WORK REQUIRED: Give the number of lines in the data below containing the word "endpoint", with no other text.

───

-- ==== Sys2Proof/Machine/Ops.lean ====
section
/-! DEFINITION. The named operations every meaning is written over: register words and fields, counts, events, outputs,
free values and the few views of the module that many rules ask for. -/

namespace Sys2Proof.Machine

open Sys2Proof

/-! ## The register file (R7 to R11) -/

/-- The word of a register in force. -/
def Dev.reg (d : Dev) (addr : Nat) : Nat := (find d.regs.inForce addr).getD (resetWordAt addr)

/-- A field of a register in force. -/
def Dev.field (d : Dev) (addr lo w : Nat) : Nat := bitsOf (d.reg addr) lo w

/-- The word of a register placed in force; a word equal to the reset word is not listed. -/
def Dev.setReg (d : Dev) (addr v : Nat) : Dev :=
  let table := if v = resetWordAt addr then drop d.regs.inForce addr else put d.regs.inForce addr v
  { d with regs := { d.regs with inForce := table } }

/-- A field of a register placed in force. -/
def Dev.setField (d : Dev) (addr lo w v : Nat) : Dev := d.setReg addr (withBits (d.reg addr) lo w v)

/-- The RWS word last written to a register, forgotten: reads return the word in force again. -/
def Dev.forgetWritten (d : Dev) (addr : Nat) : Dev :=
  { d with regs := { d.regs with written := drop d.regs.written addr } }

/-- A 32-bit count register raised, stopping at 2^32 - 1. [log 73: DESIGN CHOICE] -/
def Dev.count (d : Dev) (addr : Nat) (n : Nat := 1) : Dev := d.setReg addr (satAdd max32 (d.reg addr) n)

/-- A total register of a width raised, wrapping (R466). [log 73: DESIGN CHOICE] -/
def Dev.total (d : Dev) (addr w n : Nat) : Dev := d.setReg addr ((d.reg addr + n) % 2 ^ w)

/-! ## Outputs and free values -/

/-- Something sent to the outside. -/
def Dev.emit (d : Dev) (o : Output) : Dev := { d with out := o :: d.out }

/-- A fresh random byte string. [log 8: DESIGN CHOICE] -/
def Dev.draw (d : Dev) (n : Nat) : Bytes × Dev := (padTo n (Config.random d.draws n), { d with draws := d.draws + 1 })

/-- The instant of a command noted. [log 7: DEDUCED; log 115: DESIGN CHOICE] -/
def Dev.clock (d : Dev) (now : Nat) : Dev := { d with now := now }

/-! ## Views -/

/-- Breath number in force (R34, R42). -/
def Dev.breath (d : Dev) : Nat := d.grid.breath

/-- The module's slot: 0 = A, 1 = B; slot A until the pin is read. -/
def Dev.slot (d : Dev) : Nat := d.startUp.slot.getD 0

/-- The partner is standby-ready (R381). [log 89: DEDUCED] -/
def Dev.standbyReady (d : Dev) : Bool := decide (d.peer.state = .standbyReady)

/-- The module serves: PHASE is 6 (R486), and no save has disabled its ports and stopped admission (R436). -/
def Dev.serving (d : Dev) : Bool := d.startUp.phase == 6 && d.power.saving.isNone

/-- A command of a part that a save stops: nothing is started and nothing written into the persistent region while it runs (R436). -/
def State.running (s : State) (f : Dev → Dev) : Answer := s.act fun d => if d.power.saving.isSome then d else f d

/-- This module owns a set (R29). -/
def Dev.ownsSet (d : Dev) (n : Nat) : Bool := match find d.stripes.sets n with
  | some t => t.owner == d.slot
  | none => false

/-- Bitmap of the sets owned here. -/
def Dev.owned (d : Dev) : Nat := bitmap 16 d.ownsSet

/-- One period of the grid in ps: the integer quotient (R32). -/
def Dev.period (d : Dev) : Nat := d.reg RegisterMap.brg / max 1 (d.reg (RegisterMap.brg + 8))

/-- Microseconds, milliseconds and seconds in ps. -/
def us : Nat := 1000000
/-- One millisecond in ps. -/
def ms : Nat := 1000000000
/-- One second in ps. -/
def sec : Nat := 1000000000000

/-! ## Events (R478 to R484) -/

namespace Cls
/-- Event classes (R478). -/
def port : Nat := 1
/-- DRIVE. -/
def drive : Nat := 2
/-- SET. -/
def set : Nat := 3
/-- POWER. -/
def power : Nat := 4
/-- CONTROL. -/
def control : Nat := 5
/-- TIME. -/
def time : Nat := 6
/-- QUEUE. -/
def queue : Nat := 7
/-- SECURITY. -/
def security : Nat := 8
end Cls

/-- Whether a class is posted to a client: its CTL_EVENT_MASK bit; CONTROL cannot be masked (R482). -/
def Dev.hears (d : Dev) (client cls : Nat) : Bool := cls == Cls.control || bitOf (d.reg 0x314) (8 * client + cls - 1)

/-- A record put into one client's history, which keeps the last 4,096 (R482); one that leaves undelivered is lost to
delivery and counted (R484). [log 102: DEDUCED] -/
def EventClient.add (c : EventClient) (e : EventRecord) : EventClient :=
  let oldest := c.posted - c.history.length
  let leaves := decide (c.history.length ≥ 4096) && decide (c.delivered ≤ oldest)
  { c with
    posted := c.posted + 1
    history := (e :: c.history).take 4096
    delivered := if leaves then oldest + 1 else c.delivered
    lost := if leaves then c.lost + 1 else c.lost
    firstLost := if leaves && c.lost == 0 then oldest else c.firstLost }

/-- One client of the events. -/
def Dev.client (d : Dev) (c : Nat) : EventClient := (find d.events c).getD {}

/-- A record posted to one client, where its mask lets it. -/
def Dev.deliverTo (d : Dev) (e : EventRecord) (c : Nat) : Dev :=
  if d.hears c e.cls then
    let old := d.client c
    let new := old.add e
    let d := if new.lost > old.lost then d.count 0x318 else d
    { d with events := put d.events c new }
  else d

/-- A record handed to the management port's mirror (R498). -/
def Dev.mirror (d : Dev) (e : EventRecord) : Dev :=
  if d.field 0x500 0 2 == 3 && (d.reg 0x520 != 0 || d.reg 0x528 != 0) && d.field 0x500 16 16 != 0 then
    { d with mgmt := { d.mgmt with queue := d.mgmt.queue ++ [e] } }
  else d

/-- An event posted to the clients named. -/
def Dev.postAmong (d : Dev) (clients : List Nat) (cls code unit : Nat) (data : List Item) : Dev :=
  let e : EventRecord := { cls := cls, code := code, unit := unit % 2 ^ 16, breath := d.breath, data := data }
  let heard := clients.filter fun c => d.hears c cls
  if heard.isEmpty then d else (heard.foldl (fun d c => d.deliverTo e c) d).mirror e

/-- An event posted to every client (R482). -/
def Dev.post (d : Dev) (cls code unit : Nat) (data : List Item) : Dev := d.postAmong [0, 1, 2, 3] cls code unit data

/-- An event posted to its one named recipient. -/
def Dev.postTo (d : Dev) (client cls code unit : Nat) (data : List Item) : Dev := d.postAmong [client] cls code unit data

/-- An item of one byte. -/
def b1 (v : Nat) : Item := (1, v % 2 ^ 8)
/-- An item of four bytes. -/
def b4 (v : Nat) : Item := (4, v % 2 ^ 32)
/-- An item of eight bytes. -/
def b8 (v : Nat) : Item := (8, v % 2 ^ 64)
/-- A signed item of eight bytes. -/
def i8 (v : Int) : Item := (8, unsignedOf v 64)
/-- A signed item of four bytes. -/
def i4 (v : Int) : Item := (4, unsignedOf v 32)
/-- An IP address. -/
def b16 (v : Nat) : Item := (16, v % 2 ^ 128)

/-- The 32 bytes of an event record (R478, R479). -/
def EventRecord.bytes (e : EventRecord) : Bytes :=
  padTo 32 (leBytes 1 e.cls ++ leBytes 1 e.code ++ leBytes 2 e.unit ++ leBytes 8 e.breath ++
    (e.data.map fun i => if i.1 = 16 then beBytes 16 i.2 else leBytes i.1 i.2).flatten)

/-- REG_UNLISTED for a field of a register (R10, R481). [log 17: DEDUCED] -/
def Dev.unlisted (d : Dev) (addr lo value : Nat) : Dev :=
  d.post Cls.control 0xA0 (addr / 2 ^ 20) [b4 (addr % 2 ^ 20), b1 lo, b8 value]

/-! ## Changing the parts of the module -/

/-- The stripe engine changed. -/
def Dev.onStripes (d : Dev) (f : Stripes → Stripes) : Dev := { d with stripes := f d.stripes }
/-- One set changed. -/
def Dev.onSet (d : Dev) (n : Nat) (f : StripeSet → StripeSet) : Dev :=
  d.onStripes fun x => { x with sets := alter x.sets n f }
/-- One bay of the drive port complex. -/
def Dev.bay (d : Dev) (n : Nat) : Bay := (find d.bays n).getD {}
/-- One bay changed. -/
def Dev.onBay (d : Dev) (n : Nat) (f : Bay → Bay) : Dev := { d with bays := put d.bays n (f (d.bay n)) }
/-- One bay's power channels. -/
def Dev.channel (d : Dev) (n : Nat) : BayChannel := (find d.power.bays n).getD {}
/-- One bay's power channels changed. -/
def Dev.onChannel (d : Dev) (n : Nat) (f : BayChannel → BayChannel) : Dev :=
  { d with power := { d.power with bays := put d.power.bays n (f (d.channel n)) } }
/-- The power subsystem changed. -/
def Dev.onPower (d : Dev) (f : Power → Power) : Dev := { d with power := f d.power }
/-- The partner's view changed. -/
def Dev.onPeer (d : Dev) (f : Peer → Peer) : Dev := { d with peer := f d.peer }
/-- Trust changed. -/
def Dev.onTrust (d : Dev) (f : Trust → Trust) : Dev := { d with trust := f d.trust }
/-- The grid changed. -/
def Dev.onGrid (d : Dev) (f : Grid → Grid) : Dev := { d with grid := f d.grid }
/-- The front end changed. -/
def Dev.onFront (d : Dev) (f : Front → Front) : Dev := { d with front := f d.front }
/-- The control path changed. -/
def Dev.onControl (d : Dev) (f : Control → Control) : Dev := { d with control := f d.control }
/-- The endpoint changed. -/
def Dev.onEndpoint (d : Dev) (f : Endpoint → Endpoint) : Dev := { d with endpoint := f d.endpoint }
/-- Transport changed. -/
def Dev.onTransport (d : Dev) (f : Transport → Transport) : Dev := { d with transport := f d.transport }
/-- Regions and windows changed. -/
def Dev.onMemory (d : Dev) (f : Memory → Memory) : Dev := { d with memory := f d.memory }
/-- The switch changed. -/
def Dev.onSwitch (d : Dev) (f : Switch → Switch) : Dev := { d with switch := f d.switch }
/-- The chanters changed. -/
def Dev.onChanters (d : Dev) (f : Chanters → Chanters) : Dev := { d with chanters := f d.chanters }
/-- The cipher engine changed. -/
def Dev.onCipher (d : Dev) (f : Cipher → Cipher) : Dev := { d with cipher := f d.cipher }
/-- The counters changed. -/
def Dev.onCounters (d : Dev) (f : Counters → Counters) : Dev := { d with counters := f d.counters }
/-- Start-up changed. -/
def Dev.onStart (d : Dev) (f : StartUp → StartUp) : Dev := { d with startUp := f d.startUp }
/-- One window changed. -/
def Dev.onWindow (d : Dev) (w : Nat) (f : Window → Window) : Dev :=
  d.onMemory fun m => { m with windows := alter m.windows w f }
/-- One namespace changed. -/
def Dev.onNs (d : Dev) (n : Nat) (f : Namespace → Namespace) : Dev :=
  d.onStripes fun x => { x with namespaces := alter x.namespaces n f }
/-- One SA changed. -/
def Dev.onSa (d : Dev) (n : Nat) (f : Sa → Sa) : Dev := d.onTransport fun t => { t with sas := alter t.sas n f }
/-- One port's state beside its registers. -/
def Dev.port (d : Dev) (n : Nat) : Port := (find d.transport.ports n).getD {}
/-- One port changed. -/
def Dev.onPort (d : Dev) (n : Nat) (f : Port → Port) : Dev :=
  d.onTransport fun t => { t with ports := put t.ports n (f (d.port n)) }

/-- A change made only where a condition holds. -/
def Dev.when (d : Dev) (b : Bool) (f : Dev → Dev) : Dev := if b then f d else d

end Sys2Proof.Machine
end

───

YOUR SOLUTION: 2